Entries provided:

theorem csflt (rt : RegNum) (ra : RegNum) (scale : BitVec 8) : Statement (.csflt rt ra scale) := by
  intro h
  refine (decodeWord_encRI8 _ _ _ _ (r := fun w => .ok (.csflt (rtField w) (raField w) (155 - i8Field w))) (fun _ _ => rfl)).trans ?_
  simp only [rtField, raField, i8Field, encRI8_i, encRI8_a, encRI8_t, scale_field]

theorem cuflt (rt : RegNum) (ra : RegNum) (scale : BitVec 8) : Statement (.cuflt rt ra scale) := by
  intro h
  refine (decodeWord_encRI8 _ _ _ _ (r := fun w => .ok (.cuflt (rtField w) (raField w) (155 - i8Field w))) (fun _ _ => rfl)).trans ?_
  simp only [rtField, raField, i8Field, encRI8_i, encRI8_a, encRI8_t, scale_field]

theorem dfa (rt : RegNum) (ra : RegNum) (rb : RegNum) : Statement (.dfa rt ra rb) := by
  intro _
  refine (decodeWord_encRR _ _ _ _ (r := fun w => .ok (.dfa (rtField w) (raField w) (rbField w))) (fun _ => rfl)).trans ?_
  simp only [rtField, raField, rbField, encRR_b, encRR_a, encRR_t]

theorem dfm (rt : RegNum) (ra : RegNum) (rb : RegNum) : Statement (.dfm rt ra rb) := by
  intro _
  refine (decodeWord_encRR _ _ _ _ (r := fun w => .ok (.dfm (rtField w) (raField w) (rbField w))) (fun _ => rfl)).trans ?_
  simp only [rtField, raField, rbField, encRR_b, encRR_a, encRR_t]

theorem dfma (rt : RegNum) (ra : RegNum) (rb : RegNum) : Statement (.dfma rt ra rb) := by
  intro _
  refine (decodeWord_encRR _ _ _ _ (r := fun w => .ok (.dfma (rtField w) (raField w) (rbField w))) (fun _ => rfl)).trans ?_
  simp only [rtField, raField, rbField, encRR_b, encRR_a, encRR_t]

theorem dfms (rt : RegNum) (ra : RegNum) (rb : RegNum) : Statement (.dfms rt ra rb) := by
  intro _
  refine (decodeWord_encRR _ _ _ _ (r := fun w => .ok (.dfms (rtField w) (raField w) (rbField w))) (fun _ => rfl)).trans ?_
  simp only [rtField, raField, rbField, encRR_b, encRR_a, encRR_t]

theorem dfnma (rt : RegNum) (ra : RegNum) (rb : RegNum) : Statement (.dfnma rt ra rb) := by
  intro _
  refine (decodeWord_encRR _ _ _ _ (r := fun w => .ok (.dfnma (rtField w) (raField w) (rbField w))) (fun _ => rfl)).trans ?_
  simp only [rtField, raField, rbField, encRR_b, encRR_a, encRR_t]

theorem dfnms (rt : RegNum) (ra : RegNum) (rb : RegNum) : Statement (.dfnms rt ra rb) := by
  intro _
  refine (decodeWord_encRR _ _ _ _ (r := fun w => .ok (.dfnms (rtField w) (raField w) (rbField w))) (fun _ => rfl)).trans ?_
  simp only [rtField, raField, rbField, encRR_b, encRR_a, encRR_t]

theorem dfs (rt : RegNum) (ra : RegNum) (rb : RegNum) : Statement (.dfs rt ra rb) := by
  intro _
  refine (decodeWord_encRR _ _ _ _ (r := fun w => .ok (.dfs (rtField w) (raField w) (rbField w))) (fun _ => rfl)).trans ?_
  simp only [rtField, raField, rbField, encRR_b, encRR_a, encRR_t]

theorem fa (rt : RegNum) (ra : RegNum) (rb : RegNum) : Statement (.fa rt ra rb) := by
  intro _
  refine (decodeWord_encRR _ _ _ _ (r := fun w => .ok (.fa (rtField w) (raField w) (rbField w))) (fun _ => rfl)).trans ?_
  simp only [rtField, raField, rbField, encRR_b, encRR_a, encRR_t]

theorem fceq (rt : RegNum) (ra : RegNum) (rb : RegNum) : Statement (.fceq rt ra rb) := by
  intro _
  refine (decodeWord_encRR _ _ _ _ (r := fun w => .ok (.fceq (rtField w) (raField w) (rbField w))) (fun _ => rfl)).trans ?_
  simp only [rtField, raField, rbField, encRR_b, encRR_a, encRR_t]

theorem fcgt (rt : RegNum) (ra : RegNum) (rb : RegNum) : Statement (.fcgt rt ra rb) := by
  intro _
  refine (decodeWord_encRR _ _ _ _ (r := fun w => .ok (.fcgt (rtField w) (raField w) (rbField w))) (fun _ => rfl)).trans ?_
  simp only [rtField, raField, rbField, encRR_b, encRR_a, encRR_t]

theorem fcmeq (rt : RegNum) (ra : RegNum) (rb : RegNum) : Statement (.fcmeq rt ra rb) := by
  intro _
  refine (decodeWord_encRR _ _ _ _ (r := fun w => .ok (.fcmeq (rtField w) (raField w) (rbField w))) (fun _ => rfl)).trans ?_
  simp only [rtField, raField, rbField, encRR_b, encRR_a, encRR_t]

theorem fcmgt (rt : RegNum) (ra : RegNum) (rb : RegNum) : Statement (.fcmgt rt ra rb) := by
  intro _
  refine (decodeWord_encRR _ _ _ _ (r := fun w => .ok (.fcmgt (rtField w) (raField w) (rbField w))) (fun _ => rfl)).trans ?_
  simp only [rtField, raField, rbField, encRR_b, encRR_a, encRR_t]

theorem fesd (rt : RegNum) (ra : RegNum) : Statement (.fesd rt ra) := by
  intro _
  refine (decodeWord_encRR _ _ _ _ (r := fun w => .ok (.fesd (rtField w) (raField w))) (fun _ => rfl)).trans ?_
  simp only [rtField, raField, encRR_a, encRR_t]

Work task: List all lines above in which the string "dfnma" appears.

Result:
theorem dfnma (rt : RegNum) (ra : RegNum) (rb : RegNum) : Statement (.dfnma rt ra rb) := by
  refine (decodeWord_encRR _ _ _ _ (r := fun w => .ok (.dfnma (rtField w) (raField w) (rbField w))) (fun _ => rfl)).trans ?_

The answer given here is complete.